You can code either the ON STATUS or the OFF STATUS phrase first, but you can use only
one of each phrase for each system-name.
Example 25 ON STATUS Phrase
SPECIAL-NAMES.
SWITCH-4 IS TRANSACTION-TRACE,
ON STATUS IS TRACING-TRANSACTIONS ...
...
IF TRACING-TRANSACTIONS
WRITE ...
File-Mnemonic Clause
The File-Mnemonic clause is, technically, a variant of the “system-name IS mnemonic-name”
clause, but its purpose is significantly different. It defines file-mnemonic to be either a name
that Binder or the linker uses to resolve an external reference in the Procedure Division (see CALL
(page 293) and ENTER (page 319)) or a name suitable for use in ACCEPT and DISPLAY statements.

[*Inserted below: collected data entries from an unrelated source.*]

-- ==== Sys2Proof/Machine/SelfTest.lean ====
section
/-! DEFINITION. Fault sources and reclaim as commands (R321, R322), the regulation pass (R325 to R329), the performance counters and the
trace ring (R330, R331). -/

namespace Sys2Proof.Machine

/-! ### Faults -/

/-- FAULT_SOURCE_SET (R319, R321). -/
def execFaultSourceSet (src : Fin 64) (party : Option Party) (s : State) : Res := .next (notice s src party)

/-- RECLAIM (R322): the reclaim engine takes the party at the front of its queue. -/
def execReclaim (s : State) : Res := .next (reclaimNext s)

/-! ### The memory pass (R325 to R327) -/

/-- Regions of 1 KiB in a bank, and on the device (R326). -/
def regionsPerBank : Nat := 128
def regionCount : Nat := 163840

/-- Show the soft repairs of the bank that the TST window names. -/
def showSoft (s : State) : State := setFld s pgTST TST_SOFT_ROWS (bankAt s (fld s pgTST TST_BANK_IDX)).soft

/-- The sweep moves to region n; past the last one it is done (R326). -/
def sweepTo (s : State) (n : Nat) : State :=
  let b := pgTST
  if n < regionCount then setFld s b TST_SWEEP_POS n
  else
    let s1 := setFld (setFld s b TST_SWEEP_POS 0) b TST_LAST_SWEEP (frame s - s.tst.sweepFrom)
    note { s1 with tst := { s1.tst with sweepFrom := frame s, sweepLate := false } } b TST_F_SWEEP_DONE TST_C_SWEEPS

/-- A word that fails goes to a spare row that fuses and earlier repairs have left free, until chip reset (R327). -/
def repair (s : State) (bank row : Nat) : State :=
  let b := pgTST
  let s1 := note s b TST_F_MEM_FAIL TST_C_MEM_FAIL
  let r := bankAt s bank
  if Config.repairRows bank + r.soft < 4 then
    let s2 := bump (raise (setBankAt s1 bank { r with soft := r.soft + 1 }) b TST_F_REPAIRED [bank, row]) b TST_C_SOFT_REPAIRS 1
    showSoft s2
  else notice (note s1 b TST_F_UNREPAIRED TST_C_UNREPAIRED) 61 none

/-- A tested region that holds scheduler nodes starts their settle period (R197, R326). -/
def settleRegion (s : State) (n : Nat) : State :=
  if Config.bankUser (n / regionsPerBank) = BitVec.ofNat 16 Page.TMS.typeCode then startSettle s (Config.regionNodes n) else s

/-- MEM_REGION_TEST (R326, R327): the region at SWEEP_POS; banks that are off or in retention are skipped. -/
def execMemRegionTest (bad : Option Nat) (s : State) : Res :=
  let b := pgTST
  let n := fld s b TST_SWEEP_POS
  let bank := n / regionsPerBank
  if !released s || !active s b TST_MEM_EN then .next s
  else if (bankAt s bank).st ≠ 2 then .next (sweepTo (bump s b TST_C_SKIPPED 1) ((bank + 1) * regionsPerBank))
  else
    let s1 := bump s b TST_C_REGIONS_TESTED 1
    let s2 := match bad with
      | some row => repair s1 bank row
      | none => s1
    .next (sweepTo (settleRegion s2 n) (n + 1))

/-- TEST_STEAL_TIMEOUT (R325): the region test at SWEEP_POS is abandoned and retried at the next interval. -/
def execTestStealTimeout (s : State) : Res :=
  if released s && active s pgTST TST_MEM_EN then .next (note s pgTST TST_F_DEFERRED TST_C_DEFERRED) else .next s

/-- 24 hours in frames. -/
def sweepLimit : Nat := 24 * 3600 * 8000

/-- SWEEP_LATE (R326): once for a sweep that has not ended 24 h after it began. -/
def execSweepLate (s : State) : Res :=
  if active s pgTST TST_MEM_EN && !s.tst.sweepLate && s.tst.sweepFrom + sweepLimit ≤ frame s then
    .next (flag { s with tst := { s.tst with sweepLate := true } } pgTST TST_F_SWEEP_LATE)
  else .next s

/-! ### Engine checks and eye scans (R328, R329) -/

/-- An engine that failed its check stays retired and counts as lost (R166, R328). -/
def failEngine (s : State) (k : Fin 16) (e : Nat) : State :=
  let x := cluster s k
  let s1 := setCluster s k { x with lost := if x.lost.contains e then x.lost else e :: x.lost }
  let s2 := if e < 32 then setFld s1 (pgENG k) ENG_SPARE_FOR e else s1
  bump (raise s2 pgTST TST_F_ENG_FAIL [k, e]) pgTST TST_C_ENG_FAIL 1

/-- Set the engine of a cluster that is under check. -/
def setChecked (s : State) (k : Nat) (e : Option Nat) : State :=
  { s with tst := { s.tst with check := tset dnone s.tst.check k e } }

/-- A check begins (R328): the engine in turn is retired, and its routine follows once it has drained; a spare that is not in use is
checked directly. -/
def beginCheck (s : State) (k : Fin 16) : State :=
  let e := tget dzero s.tst.engTurn k % 33
  let s1 := setChecked (setFld (setFld s pgTST TST_ENG_K k) pgTST TST_ENG_E e) k (some e)
  if e < 32 then retire s1 k e else beginWork s1 ⟨k, 32, 0⟩ 6

/-- A check ends with its result (R328): the engine is reinstated, or stays retired. -/
def endCheck (s : State) (k : Fin 16) (e : Nat) (pass : Bool) : State :=
  let s1 := setChecked (bump s pgTST TST_C_ENG_CHECKS 1) k none
  let s2 : State := { s1 with tst := { s1.tst with engTurn := tset dzero s1.tst.engTurn k ((e + 1) % 33) } }
  if pass then (if e < 32 then reinstate s2 k e else s2) else failEngine s2 k e

/-- ENG_CHECK (R328): the check of the engine whose turn it is in cluster k begins, skipped while the spare may not serve; for one under
check it ends, once the engine has drained and its contexts are idle, with the result that the command names. -/
def execEngCheck (k : Fin 16) (pass : Bool) (s : State) : Res :=
  if !released s || !active s pgTST TST_ENG_EN then .next s
  else match checked s k with
    | none => .next (if spareFree s k then beginCheck s k else s)
    | some e =>
      if (cluster s k).leaving != some e && (ctxsOf k (Fin.ofNat 33 e)).all (fun c => (ctx s c).st == 0) then
        .next (endCheck s k e pass)
      else .next s

/-- The uplink and Hexca lanes in the order of the scans that follow lane l. -/
def lanesAfter (l : Nat) : List Nat := (List.range 36).map (fun i => 192 + (l - 192 + 1 + i) % 36)

/-- EYE_SCAN (R329): the next lane in use; a width below EYE_MIN is reported. -/
def execEyeScan (width : Fin 128) (s : State) : Res :=
  let b := pgTST
  if !released s || !active s b TST_EYE_EN then .next s
  else match (lanesAfter (fld s b TST_EYE_LANE)).find? (fun l => laneStatus s l lsUse) with
    | none => .next s
    | some l =>
      let s1 := bump (setFld (setFld s b TST_EYE_LANE l) b TST_EYE_WIDTH width) b TST_C_EYE_SCANS 1
      if width < fld s b TST_EYE_MIN then .next (bump (raise s1 b TST_F_EYE_LOW [l, width]) b TST_C_EYE_LOW 1) else .next s1

/-! ### Performance counters (R330) -/

def pmc (s : State) (k : Nat) : Pmc := tget Pmc.init s.tst.pmc k
def setPmc (s : State) (k : Nat) (c : Pmc) : State := { s with tst := { s.tst with pmc := tset Pmc.init s.tst.pmc k c } }

/-- GO_CMD: its own word holds no index, so its record shows 0. -/
def goCmd (o : Origin) (body : State → State) (s : State) : State :=
  command o (pgPMC + PMC_GO_CMD.off) (pgPMC + PMC_GO_CMD.off) (fun s => (body s, 0)) s

/-- PMC_START (R330): at the next frame boundary. -/
def execPmcStart (o : Origin) (s : State) : Res := .next (goCmd o (fun s => { s with tst := { s.tst with go := some true } }) s)

/-- PMC_STOP (R330): at the next frame boundary. -/
def execPmcStop (o : Origin) (s : State) : Res := .next (goCmd o (fun s => { s with tst := { s.tst with go := some false } }) s)

/-- A counter in level mode counts core cycles, which the model does not: its count is free from its start on (log entry 19). -/
def levelCount (s : State) (k : Nat) : State :=
  let c := pmc s k
  if c.level && c.en then setPmc (drawFree s) k { c with count := freeVal s % 2 ^ 48 } else s

/-- Latch counter k into VALUE. -/
def latchPmc (s : State) (k : Nat) : State :=
  let s1 := levelCount s k
  setPmc s1 k { pmc s1 k with value := (pmc s1 k).count, snap := true }

/-- A snapshot of counters. -/
def snapPmc (s : State) (l : List Nat) : State := bump (l.foldl latchPmc s) pgPMC PMC_C_SNAPSHOTS 1

/-- The counters that have ever been set, the only ones that a snapshot can change. -/
def pmcKeys (s : State) : List Nat := s.tst.pmc.map (·.1)

/-- PMC_SNAPSHOT (R330): GO_CMD 3, all 512 counters at once. -/
def execPmcSnapshot (o : Origin) (s : State) : Res := .next (goCmd o (fun s => snapPmc s (pmcKeys s)) s)

/-- Set REJECT of the counter window. -/
def pmcStat (s : State) (rej : Bool) : State := setFld s pgPMC PMC_STAT (2 * rej.toNat)

/-- A command of the counter window: the group and the counter's key. -/
def pmcCmd (o : Origin) (body : State → Nat → Nat → State × Nat) (s : State) : State :=
  command o (pgPMC + PMC_CMD.off) (pgPMC + PMC_GRP.off) (fun s =>
    let g := fld s pgPMC PMC_GRP
    body (pmcStat s false) g (8 * g + fld s pgPMC PMC_CTR)) s

/-- Show a counter: its settings and VALUE. -/
def showPmc (s : State) (c : Pmc) : State :=
  let b := pgPMC
  let s1 := setBit (setFld (setFld s b PMC_EVENT c.event) b PMC_INST c.inst) b PMC_MODE c.level
  setWords (setBit (setBit s1 b PMC_CHAIN c.chain) b PMC_EN c.en) (b + PMC_VALUE.off) (twoWords c.value)

/-- PMC_COUNTER_READ (R330, R332): CMD 1. VALUE is the snapshot taken since the counter was last read, or else the count now. -/
def execPmcCounterRead (o : Origin) (s : State) : Res :=
  .next (pmcCmd o (fun s _ k =>
    let s1 := if (pmc s k).snap then s else latchPmc s k
    let s2 := setPmc s1 k { pmc s1 k with snap := false }
    (showPmc s2 (pmc s2 k), 0)) s)

/-- PMC_COUNTER_WRITE (R330): CMD 2; level mode needs a flag, and counter 0 of a group has none below it to chain. -/
def execPmcCounterWrite (o : Origin) (s : State) : Res :=
  .next (pmcCmd o (fun s _ k =>
    let b := pgPMC
    let e := fld s b PMC_EVENT
    let level := isSet s b PMC_MODE
    let chain := isSet s b PMC_CHAIN
    if (level && e % 64 < 32) || (chain && k % 8 == 0) then (flag (pmcStat s true) b PMC_F_CFG_REJ, 1)
    else
      (setPmc s k { pmc s k with event := e, inst := fld s b PMC_INST, level := level, chain := chain, en := isSet s b PMC_EN }, 0)) s)

/-- The counters of a group. -/
def groupKeys (g : Nat) : List Nat := (List.range 8).map (8 * g + ·)

/-- PMC_GROUP_CLEAR (R330): CMD 3. -/
def execPmcGroupClear (o : Origin) (s : State) : Res :=
  .next (pmcCmd o (fun s g _ => ((groupKeys g).foldl (fun t k => setPmc t k { pmc t k with count := 0 }) s, 0)) s)

/-- PMC_GROUP_SNAPSHOT (R330): CMD 4. -/
def execPmcGroupSnapshot (o : Origin) (s : State) : Res := .next (pmcCmd o (fun s g _ => (snapPmc s (groupKeys g), 0)) s)

/-! ### The trace ring (R331) -/

/-- The owner of the page that a PAGE_ID names: of its port, or slice 0. -/
def pageIdOwner (s : State) (id : Nat) : Nat :=
  let ty := id / 2 ^ 16
  let inst := id / 16 % 2 ^ 12
  if ty = 23 ∨ ty = 24 ∨ ty = 25 then portOwner s (inst / 3)
  else if 19 ≤ ty ∧ ty ≤ 27 then portOwner s inst
  else 0

/-- A trace record as eight words (R331). -/
def TraceRec.words (s : State) (r : TraceRec) : List Word :=
  let st := r.stamp.stamp
  let info := fld s pgDEV DEV_DEV_ID + 8 * pageIdOwner s r.page
  [BitVec.ofNat 32 r.page, BitVec.ofNat 32 (r.point + r.verdict * 2 ^ 8 + info * 2 ^ 16), BitVec.ofNat 32 r.mark,
   BitVec.ofNat 32 st, BitVec.ofNat 32 (st / 2 ^ 32), BitVec.ofNat 32 (r.src + r.seq * 2 ^ 16), BitVec.ofNat 32 (r.queue + r.len * 2 ^ 16),
   BitVec.ofNat 32 r.arg]

/-- TRACE_RECORD_READ (R332): TR_IDX counts back from the newest record; one never written reads as free values. -/
def execTraceRecordRead (o : Origin) (data : Word) (s : State) : Res :=
  .next (ownWrite o (pgPMC + PMC_TR_IDX.off) (fun s =>
    let i := bitsOf data 0 13
    let s1 := setFld s pgPMC PMC_TR_IDX i
    match s.tst.trace[i]? with
    | some r => (setWords s1 (pgPMC + PMC_TR_DATA.off) (r.words s), 0)
    | none => (drawFrees (setWords s1 (pgPMC + PMC_TR_DATA.off) (freeWords s1)) 8, 0)) s)

/-- TRACE_STREAM (R331): as the journal's stream (R297). -/
def execTraceStream (s : State) : Res :=
  let b := pgPMC
  let size := 2 ^ fld s b PMC_TR_SIZE_LOG2
  let room := (fld s b PMC_TR_HEAD + size - s.tst.tail % size - 1) % size
  let l := ((s.tst.trace.take s.tst.unsent).reverse).take room
  if !released s || !active s b PMC_TR_STREAM_EN || l == [] then .next s
  else
    let tail := (s.tst.tail + l.length) % size
    let s1 := l.foldl (fun t r => hostRec t 0 (.trace r.page r.point r.mark r.arg r.stamp.stamp)) s
    .next (hostRec { s1 with tst := { s1.tst with tail := tail, unsent := s1.tst.unsent - l.length } } 0 (.tail tail))

end Sys2Proof.Machine
end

The keyword FILE informs the compiler that the next token is either an operating system file name
or (in the Guardian environment) a DEFINE name.
system-file-name
is a partially or fully qualified operating system file name. It can be represented as a nonnumeric
literal (enclosed in quotation marks).
In the Guardian environment, system-file-name must be represented as a nonnumeric
literal if it has the same spelling as a COBOL reserved word or has the form
subvolume-name.file-name. If system-file-name consists of a single user-defined
word or begins with one of the characters in this table, the compiler recognizes it as a file
name without its being in quotation marks:
MeaningFirst Character
System-name qualifier\
Volume-name or process-name qualifier$
Special operating system file name qualifier#
In the OSS environment, system-file-name must have the syntax described for filename
in OSS Pathnames for OSS Files (page 714).
define-name-literal
is a nonnumeric literal that specifies the name of a DEFINE of type MAP. For information about
DEFINE names, see DEFINEs (page 593).